Die Ausgabe ist dann:


Ich fahre maximal: 300
Beschleunige bis: 0
Ich bin ein: test.Mercedes@addbf1


Es ist also ein Mercedes


----------



## byte (2. Jan 2007)

Siehe oben...

Entferne einfach die Variable in der Unterklasse und setze den Wert der Geschwindigkeit im Konstruktor von Mercedes. Dann hast Du genau den gewünschten Effekt. Diese Art der Überlagerung ist in den meisten Fällen absolut sinnlos.

PS: Mit Gettern und Settern hat das herzlich wenig zu tun. :roll:


----------



## The_S (2. Jan 2007)

Kaffeebohne hat gesagt.:
			
		

> Eigentlich will ich ja gar nicht auf den Wert der Elternvariable zugreifen, sondern den aus der Kindklasse.

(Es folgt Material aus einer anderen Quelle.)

-- ==== Sys2Proof/Machine/Twin.lean ====
section
/-! DEFINITION. The twin pair (R359 to R376): mirrored updates and their acknowledgement, liveness, takeover,
yielding, and rejoining. -/

namespace Sys2Proof.Machine

/-! Mirrored state received (R363). -/

def setMctx (l : List TwinCtx) (c : MirCtx) : List TwinCtx :=
  if l.any (fun t => t.ctx.num == c.num) then l.map (fun t => if t.ctx.num = c.num then { t with ctx := c } else t)
  else l ++ [⟨c, [], [], none, none⟩]

def updMctx (l : List TwinCtx) (n : Nat) (f : TwinCtx → TwinCtx) : List TwinCtx :=
  l.map (fun t => if t.ctx.num = n then f t else t)

def setMconn (l : List MirConn) (k : Nat) (f : MirConn → MirConn) : List MirConn :=
  if l.any (fun m => m.conn == k) then l.map (fun m => if m.conn = k then f m else m)
  else l ++ [f ⟨k, 0, 0, 0, 0, 1, []⟩]

def updTlc (s : State) (f : Tlc → Tlc) : State := { s with tlc := f s.tlc }

/-- A model or graph change applied as it arrives from the twin (R362); none while it must wait, for launches (R272) or for
memory that is asleep (R34, R389). -/
def applyChange (s : State) (u : Mirror) : Option (State × Res × Nat) :=
  match u with
  | .model op id manifest weights =>
      if op = 0 then
        let r := loadModel s id manifest weights
        if loadAsleep s r.1 then none else some r
      else if launchesOf s id then none
      else some (unloadResult s id)
  | .graph id model image => some (storeGraph s id model image)
  | .patch id image => if asleep s (patchSpans s id image) then none else some (patchGraph s id image)
  | _ => none

def isChange (u : Mirror) : Bool :=
  match u with
  | .model _ _ _ _ | .graph _ _ _ | .patch _ _ => true
  | _ => false

/-- The first of this secondary's forwarded changes that an update answers. -/
def forwarded (s : State) (u : Mirror) : Option (Nat × Nat) :=
  s.tlc.awaiting.findSome? (fun a => match a.2 with
    | .forward ctx v => if v = u then some (a.1, ctx) else none
    | .row _ _ | .record _ _ | .finish _ => none)

/-- A change from the twin: the primary applies a forwarded one and returns it; the secondary applies what the
primary sends, which completes its own request when it had forwarded it (R362). -/
def receiveChange (s : State) (u : Mirror) : Option State :=
  (applyChange s u).map (fun r =>
    if (s.tlc.pair.map PairRec.role) == some 0 then sendMirror r.1 [u]
    else match forwarded s u with
      | some (q, ctx) =>
          let s1 := updTlc r.1 (fun t => { t with awaiting := t.awaiting.filter (fun a => !(a.1 == q && a.2 == .forward ctx u)) })
          match s1.ctx? ctx with
          | some x => endChange s1 x [] r.2.1 r.2.2
          | none => s1
      | none => r.1)

/-! Full copies (R375, R376). -/

/-- The models with their weights, and the graph store, as the other twin takes them. -/
def fullCopy (s : State) : List Mirror :=
  s.models.map (fun m => .modelCopy m (weightImage s m)) ++ s.graphs.map (fun g => .graphCopy g) ++
  [.copyEnd (s.models.map Model.id) (s.graphs.map Graph.id)]

/-- Whether two models are the same but for what spilled. -/
def sameModel (a b : Model) : Bool :=
  let shape (m : Model) : List (Nat × Nat × Nat × Nat) := m.tensors.map (fun t => (t.va, t.bytes, t.srcOff, t.hint))
  a.ranges == b.ranges && shape a == shape b

/-- A copied model: the weights of one that stands here are written anew; any other is loaded in its place. -/
def takeModel (s : State) (m : Model) (weights : List Byte) : State :=
  let load (s : State) : State := (placeModel s m.id ⟨m.ranges, m.tensors⟩ weights).1
  match s.model? m.id with
  | none => load s
  | some old =>
      if sameModel old m then
        let ws := m.tensors.flatMap (fun t => spread t.va (slice weights t.srcOff t.bytes))
        let crc (t : Tensor) : Tensor :=
          if t.spilled then { t with crc := BitVec.ofNat 32 (crc32c (slice weights t.srcOff t.bytes)) } else t
        match firmwareWrite ws ws s with
        | .ok s1 => { s1 with models := s1.models.map (fun x => if x.id = m.id then { x with tensors := x.tensors.map crc } else x) }
        | .error _ => s
      else load (unloadNow s old)

/-- A copied graph with its versions, beside those that own launches still pin. -/
def takeGraph (s : State) (g : Graph) : State :=
  let old := ((s.graph? g.id).map Graph.versions).getD []
  let kept := old.filter (fun v => isPinned s g.id v.num && !g.versions.any (fun w => w.num == v.num))
  let refs := dropRefs s.ms.storeRefs (old.flatMap (storeKeys g.id))
  let g1 := { g with versions := g.versions ++ kept }
  let s1 := { s with
    graphs := s.graphs.filter (fun h => h.id != g.id) ++ [g1]
    ms := { s.ms with storeRefs := addRefs refs (g1.versions.flatMap (storeKeys g.id)) } }
  restage (settlePins s1) g.model

/-- The copy is whole: what it does not hold goes, a model once no launch of it is live. -/
def endCopy (s : State) (models graphs : List Nat) : State :=
  let s1 := settlePins { s with graphs := s.graphs.map (fun g => if graphs.contains g.id then g else { g with deleted := true }) }
  (s1.models.filter (fun m => !models.contains m.id && !launchesOf s1 m.id)).foldl unloadNow s1

/-- A part of a full copy. -/
def receiveCopy (s : State) (u : Mirror) : Option State :=
  match u with
  | .modelCopy m w =>
      let t := takeModel s m w
      if loadAsleep s t || asleep s (m.tensors.map (fun x => (x.va, x.bytes))) then none else some t
  | .graphCopy g => some (takeGraph s g)
  | .copyEnd models graphs => some (endCopy s models graphs)
  | _ => none

def isCopy (u : Mirror) : Bool :=
  match u with
  | .modelCopy _ _ | .graphCopy _ | .copyEnd _ _ => true
  | _ => false

/-- An update that only adds to the mirrored state. -/
def receiveState (t : Tlc) (u : Mirror) : Tlc :=
  match u with
  | .context c => { t with mctxs := setMctx t.mctxs c }
  | .contextClosed n => { t with mctxs := t.mctxs.filter (fun x => x.ctx.num != n) }
  | .ring k head exp tail cq next => { t with mconns := setMconn t.mconns k (fun m =>
      { m with head := head, expected := exp, sqTail := tail, cqHead := cq, nextSeq := next,
               records := m.records.filter (fun r => decide (cq < r.seq)) }) }
  | .record k seq notify b => { t with mconns := setMconn t.mconns k (fun m =>
      { m with records := m.records ++ [⟨seq, b, notify, none⟩] }) }
  | .input n va b => { t with mctxs := updMctx t.mctxs n (fun x => { x with inputs := x.inputs ++ [(va, b)] }) }
  | .image n va b => { t with mctxs := updMctx t.mctxs n (fun x =>
      { x with images := x.images.filter (fun i => i.1 != va) ++ [(va, b)] }) }
  | .snapshot n sn => { t with
      mctxs := updMctx t.mctxs n (fun x => { x with snap := some sn })
      ckpt := t.ckpt.bump 1 }
  | .ringClosed k => { t with mconns := t.mconns.filter (fun m => m.conn != k) }
  | .model _ _ _ _ | .graph _ _ _ | .patch _ _ | .modelCopy _ _ | .graphCopy _ | .copyEnd _ _ => t

/-- MIRROR_UPDATE (R362, R363): applied in the order sent, then acknowledged. -/
def execMirrorUpdate (seq : Nat) (update : Mirror) (s : State) : Host.Outcome State Fault Refusal :=
  .next (
    if !paired s || !s.tlc.linkUp || s.hub.state != .on || seq != s.tlc.applied + 1 then s
    else
      let done (s : State) : State := (updTlc s (fun t => { t with applied := seq })).emit (.mirrorAck seq)
      if isChange update || isCopy update then
        match (if isCopy update then receiveCopy s update else receiveChange s update) with
        | some s1 => done s1
        | none => s
      else done (updTlc s (fun t => receiveState t update)))

/-! Acknowledgement (R364). -/

def isForward (a : Await) : Bool :=
  match a with
  | .forward _ _ => true
  | .row _ _ | .record _ _ | .finish _ => false

/-- Whether an awaiting action is the writing of a record. -/
def isRecord (a : Await) : Bool :=
  match a with
  | .record _ _ => true
  | .row _ _ | .finish _ | .forward _ _ => false

/-- MIRROR_ACKNOWLEDGEMENT (R364): everything that waited for updates up to this one happens, in order. -/
def execMirrorAcknowledgement (seq : Nat) (s : State) : Host.Outcome State Fault Refusal :=
  .next (
    if s.tlc.sendSeq < seq ∨ s.tlc.linkUp = false then s
    else
      let due (a : Nat × Await) : Bool := decide (a.1 ≤ seq) && !isForward a.2
      let now := (s.tlc.awaiting.filter due).map Prod.snd
      now.foldl release (updTlc s (fun t => { t with awaiting := t.awaiting.filter (fun a => !due a) })))

/-! The end of mirroring (R367, R371, R375). -/

/-- Mirroring stops: what waited for the twin happens now, records that have their `SEQ` first (R273); forwarded changes cannot be
made, copies are stale, checkpoints that have not committed are abandoned. -/
def stopMirroring (s : State) (st : Nat) : State :=
  let waits := s.tlc.awaiting.map Prod.snd
  let s1 := updTlc s (fun t => { t with tstate := st, awaiting := [], stale := true })
  let s2 := { s1 with ctxs := s1.ctxs.map (fun x =>
    if x.mirror then { x with stale := true, ckptPending := none, ckptCmd := none, ckptImages := [] } else x) }
  (waits.filter isRecord ++ waits.filter (fun a => !isRecord a)).foldl (fun s a => match a with
    | .forward ctx _ => finishChange s ctx .twinPrimaryUnreachable 0
    | .row _ _ | .record _ _ | .finish _ => release s a) s2

/-- The link is down and the pair serves on: each twin alone, ATTN `TWIN_DEGRADED`. -/
def degrade (s : State) : State :=
  if s.tlc.tstate = 1 ∨ s.tlc.tstate = 2 then (stopMirroring s 3).attnOn attnTWIN else s

/-! Takeover (R372). -/

/-- A connection of the twin, unattached until its client returns (R374). -/
def twinConn (stale : Bool) (m : MirConn) : Conn :=
  { id := m.conn, port := 0, addr := 0, joined := 0, sqVa := 0, dbVa := 0, sqRkey := 0, sends := [], sqSlots := 64, dataQps := 0, cqRecords := 65536, cqVa := 0, cqRkey := 0, ring := [],
    sqTail := m.head, head := m.head, cqHead := m.cqHead, nextSeq := m.nextSeq, expected := m.expected,
    ignoredTail := 0, ignoredHead := 0, attached := false, mirroredPeer := !stale, outq := [],
    held := m.records.filter (fun r => decide (m.cqHead < r.seq)), rateLimited := [] }

/-- A twin context with a committed checkpoint enters `INPUT` here (R372). -/
def restoredCtx (s : State) (n : Nat) (c : MirCtx) (sn : Snapshot) : Ctx :=
  { num := n, conn := c.conn, reqId := c.reqId, typ := c.typ, state := .input, notify := c.notify, mirror := c.mirror,
    descs := c.descs, graph := c.graph, ver := c.ver, inst := c.inst, sregs := sn.sregs, preds := sn.preds,
    orbits := sn.orbits, calls := sn.calls,
    pins := ((sn.graph, sn.ver) :: sn.calls.map (fun f => (f.graph, f.ver))).eraseDups.filter (fun p => p.1 != c.graph),
    pcGraph := sn.graph, pcVer := sn.ver, pc := sn.unit, events := sn.events, lateSignals := [], progress := (0, 0),
    info := sn.info, failure := none, detail := 0, issuing := false, settle := none, inFull := true, fullStep := false, kept := [], planKeys := [],
    toRead := [], reads := [], reading := true, taken := true, ckptCmd := none, ckptImages := [], sentImages := [], ckptPending := none,
    ckptDone := some sn, stale := false, resent := false, asTwin := true, consumedNs := s.dev.timeNs, startNs := s.dev.timeNs, outNs := 0 }

/-- One twin context at takeover. -/
def takeContext (s : State) (t : TwinCtx) : State :=
  match (if s.tlc.stale then none else t.snap) with
  | some sn =>
      let n := freshNum s
      let s1 := { s with ctxs := s.ctxs ++ [restoredCtx s n t.ctx sn] }
      repin (updTlc s1 (fun q => { q with mctxs := updMctx q.mctxs t.ctx.num (fun x => { x with restoring := some n }) }))
  | none =>
      enqueue (updTlc s (fun q => { q with mctxs := q.mctxs.filter (fun x => x.ctx.num != t.ctx.num) })) t.ctx.conn
        (bareRec t.ctx.reqId t.ctx.typ t.ctx.notify .twinLostNotMirrored 0)

/-- The front-end addresses of both twins, two each, are known from here on: free values (log 8), of which one below 2^32 is
IPv4. -/
def learnAddrs (s : State) : State :=
  let a (k : Nat) : Nat := Config.free (s.freeCtr + k) % 2 ^ 128
  { updTlc s (fun t => { t with
      ownAddrs := if t.ownAddrs.isEmpty then [a 0, a 1] else t.ownAddrs
      twinAddrs := if t.twinAddrs.isEmpty then [a 2, a 3] else t.twinAddrs }) with freeCtr := s.freeCtr + 4 }

/-- Addresses announced on both ports: by gratuitous ARP, those of IPv6 by unsolicited neighbour advertisement (R372). -/
def announceAll (addrs : List Nat) : List Egress :=
  addrs.flatMap (fun a => [0, 1].map (fun port => .announce port a (decide (2 ^ 32 ≤ a))))

/-- TAKEOVER (R372): ATTN, alias, addresses, connections, contexts. -/
def takeover (s : State) : State :=
  let wasStale := s.tlc.stale
  let s1 := updTlc (learnAddrs (stopMirroring s 4)) (fun t => { t with stale := wasStale, served := t.twinAddrs })
  let s2 := s1.attnEvent attnTAKEOVER
  let twin := ((s.tlc.pair.map PairRec.twinCoord).getD 0).toNat
  let own := s.dev.straps.toNat
  let s3 := installAlias (s2.emit (.aliasFlood twin own)) twin own
  let s4 := s3.emits (announceAll s3.tlc.twinAddrs)
  let s5 := { s4 with conns := s4.conns ++ s4.tlc.mconns.map (twinConn wasStale) }
  updTlc (s5.tlc.mctxs.foldl takeContext s5) (fun t => { t with mconns := [] })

Alles andere würde auch keinen Sinn ergeben 



			
				Kaffeebohne hat gesagt.:
			
		

> Deine Vorschlag, mit dem Getter und Settern zu arbeiten, hat nicht den gewünschten Erfolg.



Also bei mir funktioniert das genau so wie es soll. Zeig doch mal deinen angepassten Code!



			
				Kaffeebohne hat gesagt.:
			
		

> Ich definiere ja in der Elternklasse die Getter und Setter und nicht nochmal in der Kindklasse.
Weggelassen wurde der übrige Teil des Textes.